Kraken is powered by people from around the world and we celebrate all Krakenites for their diverse talents, backgrounds, contributions and unique perspectives. We hire strictly based on merit, meaning we seek out the candidates with the right abilities, knowledge, and skills considered the most suitable for the job. We encourage you to apply for roles where you don't fully meet the listed requirements, especially if you're passionate or knowledgable about crypto!
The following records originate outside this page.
-- ==== Sys2Proof/Machine/Reg.lean ====
section
/-!
DEFINITION. The register fields of the LR128, named REGISTER.field as the register tables of the spec name them (R10, R51,
R52, R86, R118, R120, R122, R163, R188, R225, R242, R273, R274, R312, R313, R356, R357, R385, R386, R410, R436, R438,
R440, R460, R480, R481, R505, R536, R562, R564, R581). A field is its page, offset, lowest bit and width; `inst` tells
apart the copies of a register that stands once per slot, ring, range, logical device, lane, or once per value of a
selector register. The pages of pseudo-channels are written with page 0x40, of ports with page 0x10, and the page header
with page 0; `Fld.on` moves a field to its own page.
-/

namespace Sys2Proof.Machine

/-- A register field: where it stands in the register window, and which of its copies. -/
structure Fld where
  page : Nat
  off : Nat
  lsb : Nat
  width : Nat
  inst : Nat
  deriving DecidableEq, Repr

/-- The key of a field in the register file. -/
def Fld.key (f : Fld) : Nat := ((f.inst * 128 + f.page) * 4096 + f.off) * 32 + f.lsb

/-- The same field on another page. -/
def Fld.on (f : Fld) (page : Nat) : Fld := { f with page := page }

/-- Copy `n` of a field that stands more than once. -/
def Fld.ix (f : Fld) (n : Nat) : Fld := { f with inst := n }

/-- The field on the page of a pseudo-channel (R15). -/
def Fld.pc (f : Fld) (p : Nat) : Fld := { f with page := 0x40 + p }

/-- The field on the page of a host port, or of DOVE for group 4 (R15). -/
def Fld.port (f : Fld) (g : Nat) : Fld := { f with page := 0x10 + g }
As an equal opportunity employer, we don’t tolerate discrimination or harassment of any kind. Whether that’s based on race, ethnicity, age, gender identity, citizenship, religion, sexual orientation, disability, pregnancy, veteran status or any other protected characteristic as outlined by federal, state or local laws. 

Stay in the know

Follow us on Twitter

Learn on the Kraken Blog

Connect on LinkedIn

What does Reliability Engineer do?

A Reliability Engineer is a professional who is responsible for ensuring the reliability and availability of systems and equipment in an organization

They use their knowledge of engineering principles, statistical analysis, and data science to identify and mitigate risks, prevent failures, and optimize system performance

Here are some of the typical tasks and responsibilities of a Reliability Engineer:

  1. Analyze data and perform statistical modeling: Reliability Engineers analyze data related to equipment performance, failure rates, and maintenance history to identify trends and patterns. They use statistical modeling to predict future failures and plan maintenance activities accordingly.
  2. Develop and implement reliability strategies: Reliability Engineers develop and implement strategies to improve the reliability and availability of equipment and systems. This may include performing root cause analysis, implementing preventive maintenance programs, and conducting failure mode and effects analysis (FMEA).
  3. Collaborate with other teams: Reliability Engineers collaborate with other teams such as operations, maintenance, and engineering to identify and address reliability issues. They may also work with suppliers to ensure the reliability of equipment and materials.
  4. Monitor and evaluate performance: Reliability Engineers monitor the performance of systems and equipment to identify areas for improvement. They use data to evaluate the effectiveness of reliability strategies and make adjustments as necessary.
  5. Provide technical support: Reliability Engineers provide technical support to other teams and stakeholders, answering questions and providing guidance on reliability-related issues.
  6. Continuously improve processes: Reliability Engineers are responsible for continuously improving reliability processes and methodologies. They stay up-to-date with the latest technologies and best practices in the field and identify opportunities for improvement.